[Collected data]
-- ==== Sys2Proof/Machine/Value.lean ====
section
/-! DEFINITION. VALUE, the store instruction (spec/43_value.md R150 to R154). -/

namespace Sys2Proof.Machine

/-- The cursors after the store of VALUE (R150). -/
def State.moveBoth (s : State) : State := { s with sp := s.sp - 1, dp := s.dp + 1 }

/-- The end of VALUE's own action (R152): into XHANDOFF if the new `dp` is the first index of a block, else the
advance. -/
def State.afterStore (s : State) : State :=
  if s.atBlockStart s.dp then { s with phase := .xhandoff } else s.advance

/-- The selector action of VALUE (R150): store `src +w mag` at `dp`, then move both cursors. In a step that has passed
LOADDST the store does not fault (R151). -/
def valueAction (s : State) : Except Fault State :=
  match s.memWrite s.dp (s.src + s.mag) .dpRange with
  | .error e => .error e
  | .ok t => .ok t.moveBoth.afterStore

/-- VALUE (R150, R153). -/
def execValue (f : Flags) (s : State) : Host.Outcome State Fault Refusal :=
  .next (s.runPhases (encodeByte (.value f)) f valueAction)

end Sys2Proof.Machine
end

> **YOUR TASK**
All that is wanted is the run of lines from the start of the data through the line containing "def State.moveBoth (s", copied word for word.

> **EXERCISE SOLUTION**
-- ==== Sys2Proof/Machine/Value.lean ====
section
/-! DEFINITION. VALUE, the store instruction (spec/43_value.md R150 to R154). -/

namespace Sys2Proof.Machine

/-- The cursors after the store of VALUE (R150). -/
def State.moveBoth (s : State) : State := { s with sp := s.sp - 1, dp := s.dp + 1 }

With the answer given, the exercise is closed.